The R workflow19 assesses a popular strategy (two-step strategy) which involves independently imputing the training and test sets using the same imputation method. These datasets are then treated as being complete data, and regular learning algorithms are applied to predict some target variable.20 Several imputation methods are compared, such as mice, missForest, softImpute, and mean imputation. Note that, until recently, using the popular mice package for learning predictive models on incomplete data in R was hindered by the fact that it did not allow using the same imputation model for the training and test set.
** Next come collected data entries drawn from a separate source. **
-- ==== Sys2Proof/WellFormed.lean ====
section
/-! DEFINITION. Which terms of `Instr` are instructions of the device: the header's numbers fit their fields (R21),
every operand lies in its file and is a kind its position takes (R22-R25), and every modifier is one the form has. -/

namespace Sys2Proof

open Machine

def Hdr.wf (h : Hdr) : Bool := decide (h.gp < 32) && decide (h.ec < 8) && decide (h.ru < 4)

/-- The modifiers of a form, beside its operands, are values it defines. -/
def modsWf : Instr → Bool
  | .movw _ _ _ w => decide (w < 2 ^ 44)
  | .sel _ _ ps _ _ _ _ => decide (ps < 32)
  | .iadd _ _ sat ci co cp _ _ _ | .isub _ _ sat ci co cp _ _ _ =>
      decide (cp < 8) && !(sat && (ci || co)) && (cp == 0 || ci || co)
  | .imulh _ ty _ _ _ => tyRegs ty == 1
  | .icmp _ _ c _ _ _ => [Cond.eq, .ne, .lt, .le, .gt, .ge].contains c
  | .lea _ _ sh _ _ _ => decide (sh < 8)
  | .hfma2 _ ft _ _ _ _ | .hadd2 _ ft _ _ _ _ | .hmul2 _ ft _ _ _ _ => ft != .f32
  | .fcvt _ d s _ _ _ => decide (d < 256) && decide (s < 256)
  | .dxpk _ _ g _ _ _ _ => decide (1 ≤ g) && decide (g ≤ 8)
  | .plop _ lut _ _ _ => decide (lut < 16)
  | .bra _ t j | .call _ t j => decide (t < 8192) && (match j with | none => true | some k => decide (k < 8192))
  | .brx _ _ j => (match j with | none => true | some k => decide (k < 8192))
  | .brdec _ _ t | .ovlj _ _ _ t => decide (t < 8192)
  | .ld _ _ ord sc _ _ _ | .lds _ _ ord sc _ _ _ | .ldr _ _ ord sc _ _ _ => ord || sc == .lane
  | .st _ sz ord sc _ _ _ | .sts _ sz ord sc _ _ _ | .str _ sz ord sc _ _ _ =>
      (ord || sc == .lane) && sz != .sx8 && sz != .sx16
  | .ldu _ sz ord sc _ _ _ => (ord || sc == .lane) && sz != .b128
  | .recldRange _ _ n w => decide (n < 8) && decide (w < 512)
  | .lld _ _ l _ _ _ | .lodq _ l _ _ _ => (match l with | none => true | some k => decide (k < 16))
  | .atom _ so _ _ _ _ | .cas _ so _ _ _ => atomOrdWf so
  | .red _ so op _ _ _ => atomOrdWf so && op != .exch && (match so with | .plain => true | .rel _ => true | _ => false)
  | .barArm _ sc .. => sc != .sys
  | .awWait _ sc _ _ => sc != .sys
  | .qInit _ sc _ _ => [Scope.lane, .core, .quad, .die].contains sc
  | .qPop _ px _ _ => decide (px < 32)
  | .mmStage _ n _ _ _ _ _ => decide (n < 8)
  | .gmv _ bi _ _ _ => decide (bi < 16)
  | .lfSpan _ _ pm k _ _ _ => decide (pm < 16) && decide (k < 8)
  | .lfVsplit _ _ pp _ _ => decide (pp < 32)
  | .lfInterp _ k _ _ _ => decide (k < 8)
  | _ => true
where
  /-- Scopes an atomic's order takes (R219). -/
  atomOrdWf : AtomOrd → Bool
    | .plain => true
    | .acq s | .rel s | .ar s => [Scope.core, .quad, .die, .pkg, .pod].contains s

/-- A position holds an operand in its field's range that breaks no rule of the form. -/
def slotWf (lim : Lim) : Slot → Bool
  | .unused => true
  | .wide => true
  | .lateV n => decide (n < 256)
  | .op o ks mods al sal lt => opInRange o && (opErrs lim o ks mods al sal lt).isEmpty

/-- The header of an instruction (events have none). -/
def Instr.hdr : Instr → Option Hdr
  | .nop h | .mov h .. | .movw h .. | .sel h .. | .iadd h .. | .isub h .. | .imul h .. | .imulh h .. | .imad h ..
  | .idiv h .. | .idivRem h .. | .imin h .. | .imax h .. | .iabs h .. | .ineg h .. | .and h .. | .or h .. | .xor h ..
  | .not h .. | .shl h .. | .shr h .. | .rot h .. | .bfx h .. | .bfi h .. | .popc h .. | .clz h .. | .brev h ..
  | .icmp h .. | .lea h .. | .movs h .. | .movx h .. | .shfl h .. | .ired h .. | .fadd h .. | .fsub h .. | .fmul h ..
  | .ffma h .. | .fmin h .. | .fmax h .. | .fcmp h .. | .frnd h .. | .fdiv h .. | .fsqrt h .. | .frcp h .. | .frsq h ..
  | .fex2 h .. | .flg2 h .. | .fsin h .. | .fcos h .. | .hfma2 h .. | .hadd2 h .. | .hmul2 h .. | .f2i h .. | .i2f h ..
  | .fcvt h .. | .dxpk h .. | .dxunpk h .. | .fclass h .. | .fscale h .. | .fred h .. | .plop h .. | .voteAny h ..
  | .voteAll h .. | .voteUni h .. | .voteBallot h .. | .pmaskGet h .. | .pmaskSet h .. | .flagsTest h .. | .flagsClr h ..
  | .bra h .. | .brx h .. | .call h .. | .ret h | .join h | .yield h | .setpri h .. | .exit h | .brdec h .. | .ovlj h ..
  | .bkpt h .. | .trap h .. | .waitc h .. | .waitcRel h .. | .ld h .. | .st h .. | .lds h .. | .sts h .. | .ldr h ..
  | .str h .. | .ldu h .. | .recld h .. | .recldRange h .. | .recldScr h .. | .recldTile h .. | .recsetOff h ..
  | .recsetExt0 h .. | .recsetExt1 h .. | .recsetRow h .. | .recsetShape h .. | .recsetEsize h .. | .recsetBmode h ..
  | .recsetSwz h .. | .recsetXv h .. | .recsetRo h .. | .recsetTgt h .. | .recsetAlias h .. | .lld h .. | .lodq h ..
  | .fbput h .. | .tld h .. | .tst h .. | .descrd h .. | .descwr h .. | .prefDc h .. | .prefXl h .. | .cwbWb h ..
  | .cwbWbi h .. | .atom h .. | .red h .. | .cas h .. | .fence h .. | .fencex h .. | .barArm h .. | .barArv h ..
  | .barWait h .. | .barSync h .. | .awSet h .. | .awWait h .. | .qInit h .. | .qPush h .. | .qPop h .. | .qClose h ..
  | .cpy h .. | .cpyg h .. | .cpyp h .. | .cpys h .. | .cpysCb h .. | .cpysZb h .. | .cpyl h .. | .ovlLd h ..
  | .cpyStat h .. | .cpyCancel h .. | .slotClaim h .. | .slotClaimAt h .. | .slotFree h .. | .slotInfoGet h ..
  | .slotInfoExt h .. | .slotInfoAcc h .. | .mma h .. | .mmStage h .. | .accZero h .. | .accZeroFlg h .. | .drain h ..
  | .accLd h .. | .accSt h .. | .gmv h .. | .mmWait h .. | .lfSetup h .. | .lfSpan h .. | .lfZtest h .. | .lfVsplit h ..
  | .lfInterp h .. | .lfWrite h .. | .lfWriteInc h .. | .lfVis h .. | .lfRate h .. | .lfViews h .. | .lfViewsV h ..
  | .lfRepro h .. | .lfResolve h .. | .lfPresentArm h .. | .lfPresentCommit h .. | .lfPresentSub h .. | .lfStat h ..
  | .taskSpawn h .. | .taskSignal h .. | .taskCollect h .. | .taskCheck h .. | .taskMigrate h .. | .ebudWait h ..
  | .ebudCap h .. | .perfRd h .. | .perfClr h | .rmapSet h .. | .rmapClr h .. | .rmapBump h | .csrRd h .. | .csrWr h ..
  | .tret h | .halt h .. => some h
  | _ => none

/-- A well-formed instruction. Events carry no word; their terms are bounded by the state they act on. -/
def Instr.wf (i : Instr) : Bool :=
  (match i.hdr with | some h => h.wf | none => true) && modsWf i &&
  slotWf .max (instrForm i).d && slotWf .max (instrForm i).a && slotWf .max (instrForm i).b &&
  (extraErrs .max i).isEmpty

end Sys2Proof
end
This has, however, been addressed with the argument ignore of the R function mice, the details of this recent extension can be found on GitHub.21

In Python

The Python workflow22 compares two strategies, where the aim is to predict a target variable and the covariates may contain missing values:

  1. The two-step strategy consists of imputing the missing values both in the training and in the test set with a method like mean imputation or IterativeImputer of the scikit-learn library, and to apply usual learning algorithms (random forests, gradient boosting, linear regression) on the imputed dataset. This learning algorithm can be applied to the imputed dataset \(\tilde{X}\) but also to a new variable made of the combination of the imputed covariates \(\tilde{X}\) with the response pattern \(R\): \([\tilde{X},R]\).

  2. The one-step strategy performs prediction using learning methods adapted to the missing data without necessarily imputing them, such as the MIA method (Twala et al. 2008), which is in our notebook.

We propose a function, score_pred, which compares these strategies in terms of prediction performances by introducing missing values in complete covariates (x_comp) under a specific missing data mechanism (mecha and a given percentage of missing values (p). The code for calling this function is given below, when the learning algorithm is the gradient boosting and 20% of MCAR values are introduced.

learner = HistGradientBoostingRegressor() 
p = 0.2
res = score_pred(x_comp=X, y = y, learner=learner , p=p, nbsim=10, mecha="MCAR")

The dataset is then split into a training set and a test set (75% in the training set, 25% in the test set) and the methods presented below are applied by considering a specific learning algorithm. The function then returns the prediction error on the test set, by comparing the ground truth (y) and the predicted outcome values on the test set for each simulation (i.e., each run for the generation of missing values). Figure 7 shows the graphical output of this function called for different learning algorithms (linear regression, random forests and gradient boosting) and for different missing data mechanisms (20% MCAR and MNAR, see the section on how to generate missing values). When the learner is linear regression, the two-step methods with added mask, both for the MCAR mechanism and the MNAR mechanism, perform well. Since the simulated dataset is generated using a linear regression model, the linear regression is expected to give better results than the other learners. In addition, for the MNAR mechanism, the one-step strategy MIA (especially when the gradient boosting is performed) appears to be a good choice.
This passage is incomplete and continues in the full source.